* **Task goal**:
Show every line in the records below that contains the word "OnlyWrites".

* **Provided records**:
*** Block opens ***

/-- R113, R133, R134, R136: the third sample emits TapDown with its own coordinate and captures the matching button
of highest id and every slider whose box holds the point, independently; nothing else changes. -/
def Obligations.ThirdSampleCaptures : Prop :=
  ∀ (s : State) (sx sy : U16), s.touch.settleCount.toNat + 1 = 3 → ∃ t, exec (.poll true sx sy) s = .next t ∧
    t.touch = { state := .active, settleCount := 3, x := sx, y := sy } ∧ Reports (.tapDown sx sy) s t ∧
    ((t.capture.capBtnValid = true ∧ InButton s.cfg t.capture.capBtnId sx sy ∧
        ∀ i : ButtonId, InButton s.cfg i sx sy → i ≤ t.capture.capBtnId) ∨
      (t.capture.capBtnValid = false ∧ t.capture.capBtnId = 0 ∧ ∀ i : ButtonId, ¬ InButton s.cfg i sx sy)) ∧
    (∀ j : SliderId, t.capture.capSld[j] = true ↔ InSlider s.cfg j sx sy) ∧
    OnlyWrites [.state, .settleCount, .x, .y, .capBtnValid, .capBtnId, .capSld 0, .capSld 1] s t

/-- R114, R137, R138, R142: every later sample emits DragUpdate, and each captured slider whose box holds the
coordinate takes the linear percentage of R137, clamped to 0..100; the other sliders keep their value. -/
def Obligations.DragMovesCapturedSliders : Prop :=
  ∀ (s : State) (sx sy : U16), 3 < s.touch.settleCount.toNat + 1 → ∃ t, exec (.poll true sx sy) s = .next t ∧
    t.touch.state = .active ∧ t.touch.settleCount.toNat = min 65535 (s.touch.settleCount.toNat + 1) ∧
    t.touch.x = sx ∧ t.touch.y = sy ∧ Reports (.dragUpdate sx sy) s t ∧
    (∀ j : SliderId, s.capture.capSld[j] = true → InSlider s.cfg j sx sy →
      let g := s.cfg.geom.sliders[j]
      let left : Int := (g.x.toNat : Int) - (g.width.toNat / 2 : Nat)
      let n : Int := ((sx.toNat : Int) - left - 8) * 100
      let d : Int := (g.width.toNat : Int) - 16
      1 ≤ d ∧ (t.sliders[j].value.toNat : Int) = if n ≤ 0 then 0 else min 100 (n / d)) ∧
    (∀ j : SliderId, ¬ (s.capture.capSld[j] = true ∧ InSlider s.cfg j sx sy) →
      t.sliders[j].value = s.sliders[j].value) ∧
    OnlyWrites [.state, .settleCount, .x, .y, .value 0, .value 1] s t

/-- R115, R139, R144: the release of a contact of at least 3 samples emits TapUp; an accepted press overwrites the
mailbox, whether or not it held one, any other TapUp leaves it, and the captures are cleared either way. -/
def Obligations.ReleasePressesTheCapturedButton : Prop :=
  ∀ (s : State) (sx sy : U16), 3 ≤ s.touch.settleCount.toNat → ∃ t, exec (.poll false sx sy) s = .next t ∧
    t.touch = { state := .idle, settleCount := 0, x := s.touch.x, y := s.touch.y } ∧
    Reports (.tapUp s.touch.x s.touch.y) s t ∧
    (s.capture.capBtnValid = true → InButton s.cfg s.capture.capBtnId s.touch.x s.touch.y →
      t.press = { pressValid := true, pressId := s.capture.capBtnId }) ∧
    (¬ (s.capture.capBtnValid = true ∧ InButton s.cfg s.capture.capBtnId s.touch.x s.touch.y) →
      t.press = s.press) ∧
    t.capture.capBtnValid = false ∧ t.capture.capBtnId = 0 ∧ (∀ j : SliderId, t.capture.capSld[j] = false) ∧
    OnlyWrites [.state, .settleCount, .capBtnValid, .capBtnId, .capSld 0, .capSld 1, .pressValid, .pressId] s t

/-- R116: a contact of one or two samples is discarded: its release reports None and clears only the counter and
`state`, and from no contact the whole of it leaves no trace but the session coordinate. -/
def Obligations.ShortContactIsDiscarded : Prop :=
  (∀ (s : State) (sx sy : U16), s.touch.settleCount.toNat < 3 → ∃ t, exec (.poll false sx sy) s = .next t ∧
    t.touch.state = .idle ∧ t.touch.settleCount = 0 ∧ Reports .none s t ∧
    OnlyWrites [.state, .settleCount] s t) ∧
  (∀ (s : State) (samples : List (U16 × U16)) (sx sy : U16), s.touch.state = .idle → s.touch.settleCount = 0 →
    samples.length < 3 →
    ∃ t, runOps (samples.map (fun p => .poll true p.1 p.2) ++ [.poll false sx sy]) s = .next t ∧
      OnlyWrites [.x, .y] s t ∧ t.tx = s.tx ∧
      (∀ e ∈ eventsOf (samples.map (fun p => .poll true p.1 p.2) ++ [.poll false sx sy]) s, e = .none))

/-- R123, R124: the events of a contact of any length, from no contact to its release: fewer than 3 samples give
nothing; 3 or more give None, None, TapDown, a DragUpdate for each further sample, and TapUp. -/
def Obligations.ContactEventSequence : Prop :=
  (∀ (s : State) (samples : List (U16 × U16)) (sx sy : U16), s.touch.settleCount = 0 → samples.length < 3 →
    eventsOf (samples.map (fun p => .poll true p.1 p.2) ++ [.poll false sx sy]) s =
      List.replicate (samples.length + 1) .none) ∧
  (∀ (s : State) (a b c : U16 × U16) (more : List (U16 × U16)) (sx sy : U16), s.touch.settleCount = 0 →
    let last := more.getLastD c
    eventsOf ((a :: b :: c :: more).map (fun p => .poll true p.1 p.2) ++ [.poll false sx sy]) s =
      .none :: .none :: .tapDown c.1 c.2 :: more.map (fun p => .dragUpdate p.1 p.2) ++ [.tapUp last.1 last.2])

/-- Between two TapUps lie at least 4 POLLs, whatever else runs among them (spec/70_reset_and_hazards.md R271):
with no contact in progress, a trace of fewer than 4 POLLs reports no TapUp. -/
def Obligations.NoTapUpWithinThreePolls : Prop :=
  ∀ (s : State) (ops : List Instr), s.touch.settleCount = 0 → (ops.filter isPoll).length < 4 →
    ∀ x y : U16, .tapUp x y ∉ eventsOf ops s

/-! RXSOC, BATT (spec/45_soc_filter.md). -/

/-- R200, R204: RXSOC stores the received byte, read as 0..255, only if strictly lower. -/
def Obligations.RxsocLowersTheRemoteEstimate : Prop :=
  (∀ byte : Byte, opcodeOf (encode (.rxsoc byte)) = 3) ∧
  ∀ (s : State) (byte : Byte), ∃ t, exec (.rxsoc byte) s = .next t ∧
    t.remotePct.toInt = (if (byte.toNat : Int) < s.remotePct.toInt then (byte.toNat : Int) else s.remotePct.toInt) ∧
    OnlyWrites [.remotePct] s t ∧ Silent s t

/-- R200, R201, R202: BATT converts the reading by (adc - 500) * 2 / 3, rounding toward zero with no clamp, and
stores the result only if strictly lower. -/
def Obligations.BattLowersTheLocalEstimate : Prop :=
  (∀ adc : Adc, opcodeOf (encode (.batt adc)) = 4) ∧
  ∀ (s : State) (adc : Adc), ∃ t, exec (.batt adc) s = .next t ∧
    (let v : Int := Int.tdiv (((adc.toNat : Int) - 500) * 2) 3
     t.localPct.toInt = if v < s.localPct.toInt then v else s.localPct.toInt) ∧
    OnlyWrites [.localPct] s t ∧ Silent s t

/-- R45: neither estimate ever increases, whatever the operation and the state. -/
def Obligations.EstimatesNeverIncrease : Prop :=
  ∀ (i : Instr) (s t : State), exec i s = .next t →
    t.localPct.toInt ≤ s.localPct.toInt ∧ t.remotePct.toInt ≤ s.remotePct.toInt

*** Block closes ***

* **Solution for this problem**:
    OnlyWrites [.state, .settleCount, .x, .y, .capBtnValid, .capBtnId, .capSld 0, .capSld 1] s t
    OnlyWrites [.state, .settleCount, .x, .y, .value 0, .value 1] s t
    OnlyWrites [.state, .settleCount, .capBtnValid, .capBtnId, .capSld 0, .capSld 1, .pressValid, .pressId] s t
    OnlyWrites [.state, .settleCount] s t) ∧
      OnlyWrites [.x, .y] s t ∧ t.tx = s.tx ∧
    OnlyWrites [.remotePct] s t ∧ Silent s t
    OnlyWrites [.localPct] s t ∧ Silent s t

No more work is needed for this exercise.